THE Passport Office has been inundated with questions from people affected by a landmark citizenship ruling who cannot yet apply for a passport because their father is not on their birth certificate.

 Chief passport officer Kingsley Smith said 300 passport applications had been approved for those affected by the ruling.

 “People are coming in every day, making applications,” he said. “It’s not a heavy number, but we’re getting there. I believe a lot of persons’ father’s names are not on the birth certificate, and hence the reason why the numbers are not that much greater.”

 The Privy Council in May affirmed that children born out of wedlock to Bahamian men are Bahamians at birth regardless of the mother’s nationality.

The Passport Office began accepting applications from many of these people on June 26.

 However, those without their father on their birth certificate are still waiting for the government to finalise its rules so they can apply and get their document.

 “There is no legislation needed,” Attorney General Ryan Pinder said yesterday. “It’s constitutional citizenship. The passport rules have been drafted, and the Passport Office has been issuing passports where the Bahamian father is on the birth certificate.”

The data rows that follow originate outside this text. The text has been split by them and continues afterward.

-- ==== Sys2Proof/Tests/Slice0.lean ====
section
/-! SUPPORT. The model's own tests, each on a small state: the checks of well-formedness refuse an ill-formed term each; steps whose result was
worked out by hand from the rules; and, for every statement with hypotheses, states and operands that meet them. -/

namespace Sys2Proof.Tests

set_option Elab.async false

open Sys2Proof.Machine

/-- Every region of the sluice permits everything. -/
def opens (d : Dev) (s : Nat) : Dev := (d.wr (slPerm s 0) 0xFFFFFFFFF).wr (slAttr s 0) (fields [(1, 35), (36, 29)])

/-- Cell 0, a single with the registers of `x`, runs at level M after a start, and its sluices permit everything. -/
def at' (x : Cell) : State :=
  let io := Tab.set 0 [] (fuMode 0) (FuMode.ROLE0.put (regReset (fuMode 0)) 0)
  let d : Dev := { State.reset.dev with run := true, boot := { State.reset.dev.boot with step := 13 }, io := io, cells := [(0, x)] }
  { State.reset with dev := ([0, 64, 80, 81, 82] ++ (List.range 16).map (83 + ·)).foldl opens d }

/-- A cell with some registers set. -/
def x0 : Cell := { g := [(1, 5), (2, 7), (3, 0x5000), (4, 2)], pc := 0x100, evb := 0x10 }

/-- That machine. -/
def s1 : State := at' x0

/-- That machine with its device changed. -/
def dv (f : Dev → Dev) : State := s1.onDev (f s1.dev)

/-- The machine after a command. -/
def after (i : Instr) (s : State) : State := match exec i s with | .next t => t | _ => s

def h0 : OpHdr := { cell := 0, pred := 0, stop := true, cal := .agree }

def who : Requester := .cell 0

/-- A ready cell 0 takes an op of `h0`. -/
theorem test_takes (s : State) (h : s.ready 0 = true) : s.takes h0 := ⟨h, ⟨rfl, rfl⟩, by simp [h0, Cell.rf]⟩

/-! ### The checks of well-formedness, each with a command it refuses -/

theorem test_wf_rcRead : WellFormed (.rcRead who 0x03000A) = false ∧ WellFormed (.rcRead who 6) = true := by decide +kernel
theorem test_wf_lowHalfRead : WellFormed (.lowHalfRead who 0x030007) = false ∧ WellFormed (.lowHalfRead who 0x030006) = true := by decide +kernel
theorem test_wf_highHalfRead : WellFormed (.highHalfRead who 0x030006) = false ∧ WellFormed (.highHalfRead who 0x030007) = true := by decide +kernel
theorem test_wf_highHalfWrite : WellFormed (.highHalfWrite who 0x030008 5) = false ∧ WellFormed (.highHalfWrite who 0x030009 5) = true := by decide +kernel
theorem test_wf_lowHalfWrite : WellFormed (.lowHalfWrite who 0x030009 5) = false ∧ WellFormed (.lowHalfWrite who 0x030008 5) = true := by decide +kernel

/-! ### No table row has bits -/

theorem test_decode_none : decodeTableWord 36 0x23F2C0000 = none ∧ State.reset.withFetchWord 36 0x23F2C0000 = State.reset := by
  exact ⟨rfl, rfl⟩

/-! ### Ops, worked out by hand: the cell's G1 is 5, G2 is 7, G3 is 0x5000, G4 is 2 -/

/-- A register of cell 0 after an op, with the registers `g` before. -/
def gives (g : Tab Word) (i : Instr) (r : Nat) : Word := ((after i (at' { x0 with g := g })).dev.cell 0).rg r

/-- R377, R10: 5 - 7 wraps to 2^72 - 2; an immediate of 0x3FFF is -1. -/
theorem test_sub_wraps : gives x0.g (.sub h0 8 1 2) 8 = 0xFFFFFFFFFFFFFFFFFE := by decide +kernel
theorem test_addi_signed : gives x0.g (.addi h0 8 1 0x3FFF) 8 = 4 := by decide +kernel
theorem test_andi_unsigned : gives [(1, 0xFFFFFFFFFFFFFFFFFF)] (.andi h0 8 1 0x3FFF) 8 = 0x3FFF := by decide +kernel
/-- R377: the source may be the destination. -/
theorem test_add_in_place : gives x0.g (.add h0 1 1 1) 1 = 10 := by decide +kernel
/-- R379: a count of 72 empties a shift, and 127 spreads the sign. -/
theorem test_shl_72 : gives [(1, 1), (2, 72)] (.shl h0 8 1 2) 8 = 0 := by decide +kernel
theorem test_sar_127 : gives [(1, 0x800000000000000000), (2, 127)] (.sar h0 8 1 2) 8 = 0xFFFFFFFFFFFFFFFFFF := by decide +kernel
theorem test_rol_73 : gives [(1, 0x800000000000000001), (2, 73)] (.rol h0 8 1 2) 8 = 3 := by decide +kernel
/-- R378: 2^71 - 1 plus 1 saturates. -/
theorem test_adds_saturates : gives [(1, 0x7FFFFFFFFFFFFFFFFF), (2, 1)] (.adds h0 8 1 2) 8 = 0x7FFFFFFFFFFFFFFFFF := by decide +kernel
/-- R378: after SUBF of 5 - 7, C is the borrow, and V and SV are clear: only bit 3 of ST's flags is set. -/
theorem test_subf_borrows : (((after (.subf h0 8 1 2) s1).dev.cell 0).st).extractLsb' 0 4 = 8 := by decide +kernel
/-- R377, the table "ALU functions": the least signed number keeps its value under ABS; no bit is set in 72 zeros. -/
theorem test_abs_least : gives [(1, 0x800000000000000000)] (.abs h0 8 1) 8 = 0x800000000000000000 := by decide +kernel
theorem test_clz_zero : gives [] (.clz h0 8 1) 8 = 72 := by decide +kernel
/-- R380, R8: octet 0 is bits [71:64], octet 8 bits [7:0]. -/
theorem test_extb_0 : gives [(1, 0x313233343536373839)] (.extb h0 8 1 0) 8 = 0x31 := by decide +kernel
theorem test_extbs_8 : gives [(1, 0x3132333435363738F9)] (.extbs h0 8 1 8) 8 = 0xFFFFFFFFFFFFFFFFF9 := by decide +kernel
theorem test_bswap : gives [(1, 0x313233343536373839)] (.bswap h0 8 1) 8 = 0x393837363534333231 := by decide +kernel
/-- The worked example of "Cell programming model": LIMM in MODE 2 with V = 0x9_A4C0. -/
theorem test_limm_example : gives [] (.limm h0 1 false 5 2 0x9A4C0) 5 = 0x00000000009A4C000000 := by decide +kernel
/-- R396, and the standard's check value: the CRC-32 of the octets "123456789" is 0xCBF43926, the register's complement. -/
theorem test_crc_check : crcWord 0xFFFFFFFF 0x313233343536373839 = 0xFFFFFFFF - 0xCBF43926 := by decide +kernel
/-- R382: a multiply is due four bundles on. -/
theorem test_muls_due : ((after (.muls h0 1 1 2) s1).dev.cell 0).due = [⟨4, 1, .p 1 35⟩] := by decide +kernel
/-- R386: DIVU by zero gives 2^72 - 1 and sets DZ. -/
theorem test_divu_zero :
    let x := (after (.longOpComplete 0 0) (at' { x0 with longs := [⟨.divu, 3, 5, 0, 0, 0, 0⟩] })).dev.cell 0
    x.rg 3 = 0xFFFFFFFFFFFFFFFFFF ∧ x.st.getLsbD 0 = true := by decide +kernel
/-- R400: SYSC names the bundle after it, and enters S at the vector of its cause. -/
theorem test_sysc : (((after (.sysc h0 false) (at' { x0 with st := 0 })).dev.cell 0).epc, ((after (.sysc h0 false) (at' { x0 with st := 0 })).dev.cell 0).pl) = (0x101, 1) := by
  decide +kernel

/-! ### Registers and blocks -/

/-- The worked example of "Fault collection, reaction and self-test": QUIET 20, LIMIT 3, WIN 60, AUTO 1 make 0x8_2860_1E00. -/
theorem test_fcrec_example :
    FcRec.AUTO.put (FcRec.QUIET.put (FcRec.LIMIT.put (FcRec.WIN.put 0 60) 3) 20) 1 = 0x828601E00 := by decide +kernel
/-- The worked example of "Angle domains and scheduled actions": S0CTL of the slow-down is 0xD_4740_0000. -/
theorem test_slot_example :
    (AdSlotCtl.ACT.get (0xD47400000 : Word), AdSlotCtl.TGT.get (0xD47400000 : Word), AdSlotCtl.TERM.get (0xD47400000 : Word)) = (2, 7, 1) := by decide +kernel
/-- The worked example of "Supply, hold-up store and the ditch rider": DRBANK 0x1_F49C_40A0 and 4,300 uF give V_CHG 47.06 V. -/
theorem test_bank_example : (vCharge 0x1F49C40A0 4300, DrBank.VSET.get (0x1F49C40A0 : Word)) = (4706, 5000) := by decide +kernel
/-- R300: 43 ms at 200 mA over 2.0 V make 4,300 uF. -/
theorem test_measurement_example :
    (after (.bankMeasurementEnd 43000) (dv fun d => { d with rider := { d.rider with meas := true, bleed := true, bank := 0x1F49C40A0 } })).dev.fg drBstat DrBstat.CAP = 4300 := by
  decide +kernel
/-- R88: a write of RUN does not load the counter. -/
theorem test_run_keeps_count : (after (.run who 63 0) (dv fun d => d.wr (tmCnt 63) 9)).dev.rd (tmCnt 63) = 9 := by decide +kernel
/-- R87: the count goes from 1 to 0, and the zero event is due. -/
theorem test_unit_tick_zero :
    let t := after (.timerUnitTick 63) (dv fun d => ((d.fp (tmCtl 63) TmCtl.RUN 1).fp (tmStat 63) TmStat.GATE 1).wr (tmCnt 63) 1)
    (t.dev.rd (tmCnt 63), (t.dev.tmr 63).zDue) = (0, true) := by decide +kernel
/-- R125: DIS takes an ISOLATED port OFF. -/
theorem test_port_dis : (after (.dis who 31) (dv fun d => d.fp (fpStat 31) FpStat.STATE 2)).dev.fpState 31 = 0 := by decide +kernel
/-- R138, R140: ARM takes an IDLE channel to ARMED. -/
theorem test_arm : (after (.arm who 15) (dv fun d => d.fp (chStat 15) ChStat.STATE 0)).dev.chState 15 = 1 := by decide +kernel
/-- R135: SHL moves a Q register's bit 17 out. -/
theorem test_seq_shl :
    (after (.seqShl 31) (dv fun d => (((d.fp (fpStat 31) FpStat.STATE 1).fp (fpSeqs 31) FpSeqs.HLT 0).fp (fpPrg 31 0) FpPrg.INS 0x3006).fp
      (fpSq 31 0) FpSq.Q 0x20001)).dev.fg (fpSq 31 0) FpSq.Q = 2 := by decide +kernel
/-- R453: bit 7 of ECDB raises EV243 in the cell that its route names. -/
theorem test_doorbell : (after (.doorbell who 0x80) (dv fun d => d.wr (ecRt 243) (fields [(1, 35)]))).dev.isPend 243 0 = true := by decide +kernel
/-- R98: a high half alone changes no register. -/
theorem test_high_half_waits : (after (.highHalfWrite who 0x0303F9 5) s1).dev.io = s1.dev.io := by decide +kernel
/-- R10, R97: reading the low half of TM63CNT latches its high half. -/
theorem test_low_half_read :
    let t := after (.lowHalfRead who 0x0303F6) (dv fun d => d.wr (tmCnt 63) (5 <<< 36 ||| 9))
    (t.dev.resp.val, (t.dev.hilatOf who).v, (t.dev.hilatOf who).data) = (9, true, 5) := by decide +kernel
/-- R187: TBEGIN opens a free transaction of its partition. -/
theorem test_tbegin :
    (after (.tbegin h0 1) ((at' { x0 with g := [(1, 31)] }).onDev ((at' { x0 with g := [(1, 31)] }).dev.wr (txOwn 31) (fields [(1, 35)])))).dev.txState 31 = 1 := by
  decide +kernel

/-! ### The algorithms of the security unit, by the standards' own examples -/

/-- FIPS 180-4: the digest of "abc". -/
theorem test_sha256_abc : sha256 [0x61, 0x62, 0x63] = 0xBA7816BF8F01CFEA414140DE5DAE2223B00361A396177A9CB410FF61F20015AD := by decide +kernel

/-- The octets of a number, `n` of them. -/
def octs (n v : Nat) : List Nat := (List.range n).map fun k => v / 256 ^ (n - 1 - k) % 256

/-- FIPS 197: the example of AES-128, both ways. -/
theorem test_aes_128 :
    aesBlock (octs 16 0x000102030405060708090A0B0C0D0E0F) (octs 16 0x00112233445566778899AABBCCDDEEFF) = octs 16 0x69C4E0D86A7B0430D8CDB78070B4C55A ∧
    aesUnblock (octs 16 0x000102030405060708090A0B0C0D0E0F) (octs 16 0x69C4E0D86A7B0430D8CDB78070B4C55A) = octs 16 0x00112233445566778899AABBCCDDEEFF := by
  decide +kernel

theorem test_witness_StepTakesTheFrontCommand : ({ State.reset with pending := [.cut] } : State).pending = .cut :: [] ∧ State.reset.pending = [] := by
  decide +kernel

theorem test_witness_EveryStepKeepsTheMemories : State.reset.Inv := by unfold State.Inv; decide +kernel

theorem test_witness_RegisterWritesLand :
    s1.reaches who (0x030002 : IoAddr).toNat = true ∧ (regDesc 0x030002).wide = false ∧ (0x0303F2 : IoAddr).toNat = tmPin (63 : Fin 64).val ∧
    s1.reaches who (tmPin 63) = true ∧ (regDesc (tmPin 63)).wide = false ∧ s1.reaches who (fpFlt 31) = true ∧ (regDesc (fpFlt 31)).wide = false := by
  decide +kernel

/-- The hypotheses on a write of a half, at the address `a` of register `r`. -/
def halfWritten (s : State) (a r : Nat) : Bool :=
  s.dev.alive && s.dev.mayAsk who && (s.dev.askIo (s.dev.ioReq who .write a)).1 && decide (s.dev.ioReg a = some r) && (regDesc r).wide

/-- The high half of TM63CMP0 is held, and HILAT holds that of TM63CNT. -/
def sHeld : State := dv fun d =>
  ({ d with holds := Tab.set {} [] (3 * 256 + d.ioSeat who) ⟨true, tmCmp0 63, 5⟩ } : Dev).putHilat who ⟨true, tmCnt 63 + 1, 9⟩

theorem test_witness_WideRegistersGoByHalves :
    (s1.readable who (tmCnt 63) (tmCnt 63) = true ∧ (regDesc (tmCnt 63)).wide = true) ∧
    (s1.readable who (tmCnt 63 + 1) (tmCnt 63) = true ∧ tmCnt 63 + 1 ≠ tmCnt 63 ∧ tmCnt 63 ≠ 2) ∧
    ((s1.dev.hilatOf who).v = false ∧ sHeld.readable who (tmCnt 63 + 1) (tmCnt 63) = true ∧ (sHeld.dev.hilatOf who).v = true ∧
      (sHeld.dev.hilatOf who).addr = tmCnt 63 + 1) ∧
    (s1.readable who (fpIn 31) (fpIn 31) = true ∧ (regDesc (fpIn 31)).wide = false ∧ fpIn 31 ≠ 6 ∧ fpIn 31 ≠ btUstat ∧ ∀ p : Fin 32, fpIn 31 ≠ fpData p.val) ∧
    (halfWritten s1 (tmCmp0 63 + 1) (tmCmp0 63) = true ∧ tmCmp0 63 + 1 ≠ tmCmp0 63 ∧ ¬ (tmCmp0 63 < 0x10000)) ∧
    (halfWritten (at' { x0 with st := 0 }) 3 2 = true ∧ (3 : IoAddr).toNat ≠ 2 ∧ (at' { x0 with st := 0 }).dev.ioPl who = 0) ∧
    (halfWritten sHeld (tmCmp0 63) (tmCmp0 63) = true ∧
      (let h := Tab.get {} sHeld.dev.holds (sHeld.dev.holdOf who (tmCmp0 63)); h.v = true ∧ h.addr = tmCmp0 63)) ∧
    (halfWritten s1 (tmCmp0 63) (tmCmp0 63) = true ∧
      (let h := Tab.get {} s1.dev.holds (s1.dev.holdOf who (tmCmp0 63)); h.v = false)) ∧
    (halfWritten sHeld (tmCmp1 63) (tmCmp1 63) = true ∧
      (let h := Tab.get {} sHeld.dev.holds (sHeld.dev.holdOf who (tmCmp1 63)); h.v = true ∧ h.addr ≠ tmCmp1 63)) := by
  decide +kernel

 “The Ministry of Health is working on protocols for DNA testing in situations where the father is not on the birth certificate.”

 In the meantime, according to Mr Smith, the Passport Office has been getting calls from people wanting to know when they can apply and get a passport.

 “That’s the second part of the Privy Council ruling that the government now has to implement...and obviously, you would’ve heard the attorney general said before that there’s checks and balances that have to be done,” Mr Smith said.

 “And he would’ve mentioned also the fact that DNA testing would have to be done for persons who said they have fathers by an affidavit, and so that part of it hasn’t been implemented, and so we’re still awaiting the government.”